- [Instructions to follow]: Give back the entries exactly, ending with the "theorem LaneState.get_setAxis_state (L" line.

Collected data entries
....
/-- A change of the state of an axis stays within `Foot.axis`. -/
theorem Kept.setAxis (h : Kept F L M) {n : Nat} (st : Nat) (hf : F.Has (Foot.axis n)) : Kept F L (M.setAxis n st) := by
  have hs : R.axpState n ∈ F.regs := hf.2.1 _ (by simp [Foot.axis])
  unfold LaneState.setAxis
  have k1 : ∀ (c : Prop) (_ : Decidable c), Kept F L (if c then M.loopsFresh n else M) := fun c _ =>
    Kept.ite (fun _ => h.loopsFresh n (hf.1 _ (by simp [Foot.axis])) (hf.1 _ (by simp [Foot.axis]))) (fun _ => h)
  have k2 : ∀ (c d : Prop) (_ : Decidable c) (_ : Decidable d), Kept F L (if d then
      ((((if c then M.loopsFresh n else M).put (R.axpState_state n) st).setSig (axisSig n 0x40) (wordN st)).legsFollow n st)
    else ((((if c then M.loopsFresh n else M).put (R.axpState_state n) st).setSig (axisSig n 0x40)
      (wordN st)).legsFollow n st).put (R.axpState_stopping n) 0) := fun c d ic id => by
    have k := (((k1 c ic).put (f := R.axpState_state n) st hs).setSig (wordN st) (i := axisSig n 0x40)
      (hf.2.2.1 _ (by simp [Foot.axis]))).legsFollow st (hf.1 _ (by simp [Foot.axis]))
      (fun u hu => hf.2.1 _ (Foot.axis_legs n u hu))
    exact Kept.ite (fun _ => k) (fun _ => k.put (f := R.axpState_stopping n) 0 hs)
  exact Kept.ite (fun _ => (k2 _ _ _ _).profDrop (hf.2.1 _ (by simp [Foot.axis])) (hf.1 _ (by simp [Foot.axis])))
    (fun _ => k2 _ _ _ _)

/-- The safe action of an axis stays within `Foot.axis`. -/
theorem Kept.safeAction (h : Kept F L M) {n : Nat} (hf : F.Has (Foot.axis n)) : Kept F L (M.safeAction n) := by
  unfold LaneState.safeAction
  exact Kept.ite (fun _ => h) (fun _ => (h.setAxis _ hf).setSig _ (hf.2.2.1 _ (by simp [Foot.axis])))

/-- The legs keep the state of every axis. -/
theorem LaneState.get_legsFollow {n : Nat} (st : Nat) (f : RF) (hf : f.addr < 0x400D0000) (L : LaneState) :
    (L.legsFollow n st).get f = L.get f := by
  let G : Footprint := { parts := [.edge], regs := [3 * n, 3 * n + 1, 3 * n + 2].map R.edgeEuLvl }
  have k : Kept G L (L.legsFollow n st) := (Kept.refl G L).legsFollow st (by simp [G])
    (fun u hu => List.mem_map_of_mem hu)
  refine k.get f (fun hm => ?_)
  obtain ⟨u, -, hu⟩ := List.mem_map.mp hm
  simp only [R.edgeEuLvl] at hu
  omega

/-- A change of the state of an axis sets its state. -/
@[simp] theorem LaneState.get_setAxis_state (L : LaneState) (n st : Nat) (hn : n < 4) :
    (L.setAxis n st).get (R.axpState_state n) = st % 8 := by
  have a : (R.axpState_state n).addr < 0x400D0000 := by simp [R.axpState_state, R.axpState]; omega
  have d : ∀ X : LaneState, (X.profDrop n).get (R.axpState_state n) = X.get (R.axpState_state n) := fun X => by
    let G : Footprint := { parts := [.pr (axOf n)], regs := [R.profState n] }
    refine (Kept.profDrop (Kept.refl G X) (by simp [G]) (by simp [G])).get _ ?_
    simp only [G, List.mem_singleton, R.axpState_state, R.axpState, R.profState]
    omega
  have e : ∀ X : LaneState, (X.put (R.axpState_stopping n) 0).get (R.axpState_state n) = X.get (R.axpState_state n) :=
    fun X => LaneState.get_put_disj X _ _ _ rfl (by simp [R.axpState_stopping]) (by simp [R.axpState_stopping])
      (by simp [R.axpState_stopping, R.axpState_state])
  have g : ∀ X : LaneState, (((X.put (R.axpState_state n) st).setSig (axisSig n 0x40) (wordN st)).legsFollow n st).get
      (R.axpState_state n) = st % 8 := fun X => by
    rw [LaneState.get_legsFollow st _ a]
    exact LaneState.get_put_same X _ _ (by simp [R.axpState_state]) (by simp [R.axpState_state])
  unfold LaneState.setAxis
  simp only [apply_ite (fun X : LaneState => X.get (R.axpState_state n)), d, e, g, ite_self]

/-- The safe action of an axis. -/
@[simp] theorem LaneState.get_safeAction_state (L : LaneState) (n : Nat) (hn : n < 4) :
    (L.safeAction n).get (R.axpState_state n) =
      if L.axis n = axOff then axOff else if L.is (R.axpCfg_safe n) then axAsc else axFree := by
  unfold LaneState.safeAction
  by_cases h : L.axis n = axOff
  · simp only [h, beq_self_eq_true, if_true]
    exact h
  · simp only [beq_iff_eq, h, if_false]
    show (L.setAxis n _).get (R.axpState_state n) = _
    rw [LaneState.get_setAxis_state _ _ _ hn]
    split <;> rfl

theorem Kept.markHigher (h : Kept F L M) {n : Nat} (hp : .ax (axOf n) ∈ F.parts) : Kept F L (M.markHigher n) :=
  Kept.ite (fun _ => h.mapAx _ hp) (fun _ => h)

/-! ## Plans of a profile -/

theorem Kept.startPlan (h : Kept F L M) {n : Nat} (mode : Nat) (x : Traj) (segs : List (Int × Nat)) (p v t : Int)
    (hf : F.Has (Foot.plan n)) : Kept F L (M.startPlan n mode x segs p v t) := by
  have hr : R.profState n ∈ F.regs := hf.2.1 _ (by simp [Foot.plan])
  unfold LaneState.startPlan
  exact (((h.put _ hr).put _ hr).put _ hr).mapPr _ (hf.1 _ (by simp [Foot.plan]))

theorem Kept.planRefused (h : Kept F L M) {n : Nat} (hf : F.Has (Foot.plan n)) : Kept F L (M.planRefused n) := by
  have hr : R.profStat n ∈ F.regs := hf.2.1 _ (by simp [Foot.plan])
  exact (h.flag hr).flag hr

theorem Kept.planPos (h : Kept F L M) {n : Nat} (x : Traj) (t : Int) (hf : F.Has (Foot.plan n)) :
    Kept F L (M.planPos n x t) := by
  have hr : R.profStat n ∈ F.regs := hf.2.1 _ (by simp [Foot.plan])
  unfold LaneState.planPos
  exact Kept.ite (fun _ => h.planRefused hf) (fun _ => ((h.flagIf _ hr).flagIf _ hr).startPlan _ _ _ _ _ _ hf)

theorem Kept.planVel (h : Kept F L M) {n : Nat} (x : Traj) (v : Int) (hf : F.Has (Foot.plan n)) :
    Kept F L (M.planVel n x v) := by
  unfold LaneState.planVel
  exact Kept.ite (fun _ => h.planRefused hf) (fun _ => h.startPlan _ _ _ _ _ _ hf)

theorem Kept.planStop (h : Kept F L M) {n : Nat} (mode : Nat) (x : Traj) (m : Limits) (hf : F.Has (Foot.plan n)) :
    Kept F L (M.planStop n mode x m) := by
  unfold LaneState.planStop
  exact Kept.ite (fun _ => h.planRefused hf) (fun _ => h.startPlan _ _ _ _ _ _ hf)

theorem Kept.planRest (h : Kept F L M) {n : Nat} (x : Traj) (hf : F.Has (Foot.plan n)) :
    Kept F L (M.planRest n x) := by
  have hs : R.profStat n ∈ F.regs := hf.2.1 _ (by simp [Foot.plan])
  unfold LaneState.planRest
  exact Kept.ite (fun _ => h.flag hs) (fun _ => h.planPos _ _ hf)

theorem Kept.enterTrack (h : Kept F L M) {n : Nat} (x : Traj) (hf : F.Has (Foot.plan n)) :
    Kept F L (M.enterTrack n x) := by
  have hr : R.profState n ∈ F.regs := hf.2.1 _ (by simp [Foot.plan])
  have hs : R.profStat n ∈ F.regs := hf.2.1 _ (by simp [Foot.plan])
  unfold LaneState.enterTrack
  split
  · exact Kept.ite (fun _ => (((h.put _ hr).put _ hr).put _ hr).mapPr _ (hf.1 _ (by simp [Foot.plan])))
      (fun _ => h.flag hs)
  · exact h.flag hs

theorem Kept.planOp (h : Kept F L M) {n : Nat} (op : Nat) (x : Traj) (hf : F.Has (Foot.plan n)) :
    Kept F L (M.planOp n op x) := by
  unfold LaneState.planOp
  exact Kept.ite (fun _ => h.planPos _ _ hf) (fun _ => Kept.ite (fun _ => h.planVel _ _ hf) (fun _ => h.enterTrack _ hf))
....
- [Your response]:
/-- A change of the state of an axis stays within `Foot.axis`. -/
theorem Kept.setAxis (h : Kept F L M) {n : Nat} (st : Nat) (hf : F.Has (Foot.axis n)) : Kept F L (M.setAxis n st) := by
  have hs : R.axpState n ∈ F.regs := hf.2.1 _ (by simp [Foot.axis])
  unfold LaneState.setAxis
  have k1 : ∀ (c : Prop) (_ : Decidable c), Kept F L (if c then M.loopsFresh n else M) := fun c _ =>
    Kept.ite (fun _ => h.loopsFresh n (hf.1 _ (by simp [Foot.axis])) (hf.1 _ (by simp [Foot.axis]))) (fun _ => h)
  have k2 : ∀ (c d : Prop) (_ : Decidable c) (_ : Decidable d), Kept F L (if d then
      ((((if c then M.loopsFresh n else M).put (R.axpState_state n) st).setSig (axisSig n 0x40) (wordN st)).legsFollow n st)
    else ((((if c then M.loopsFresh n else M).put (R.axpState_state n) st).setSig (axisSig n 0x40)
      (wordN st)).legsFollow n st).put (R.axpState_stopping n) 0) := fun c d ic id => by
    have k := (((k1 c ic).put (f := R.axpState_state n) st hs).setSig (wordN st) (i := axisSig n 0x40)
      (hf.2.2.1 _ (by simp [Foot.axis]))).legsFollow st (hf.1 _ (by simp [Foot.axis]))
      (fun u hu => hf.2.1 _ (Foot.axis_legs n u hu))
    exact Kept.ite (fun _ => k) (fun _ => k.put (f := R.axpState_stopping n) 0 hs)
  exact Kept.ite (fun _ => (k2 _ _ _ _).profDrop (hf.2.1 _ (by simp [Foot.axis])) (hf.1 _ (by simp [Foot.axis])))
    (fun _ => k2 _ _ _ _)

/-- The safe action of an axis stays within `Foot.axis`. -/
theorem Kept.safeAction (h : Kept F L M) {n : Nat} (hf : F.Has (Foot.axis n)) : Kept F L (M.safeAction n) := by
  unfold LaneState.safeAction
  exact Kept.ite (fun _ => h) (fun _ => (h.setAxis _ hf).setSig _ (hf.2.2.1 _ (by simp [Foot.axis])))

/-- The legs keep the state of every axis. -/
theorem LaneState.get_legsFollow {n : Nat} (st : Nat) (f : RF) (hf : f.addr < 0x400D0000) (L : LaneState) :
    (L.legsFollow n st).get f = L.get f := by
  let G : Footprint := { parts := [.edge], regs := [3 * n, 3 * n + 1, 3 * n + 2].map R.edgeEuLvl }
  have k : Kept G L (L.legsFollow n st) := (Kept.refl G L).legsFollow st (by simp [G])
    (fun u hu => List.mem_map_of_mem hu)
  refine k.get f (fun hm => ?_)
  obtain ⟨u, -, hu⟩ := List.mem_map.mp hm
  simp only [R.edgeEuLvl] at hu
  omega

/-- A change of the state of an axis sets its state. -/
@[simp] theorem LaneState.get_setAxis_state (L : LaneState) (n st : Nat) (hn : n < 4) :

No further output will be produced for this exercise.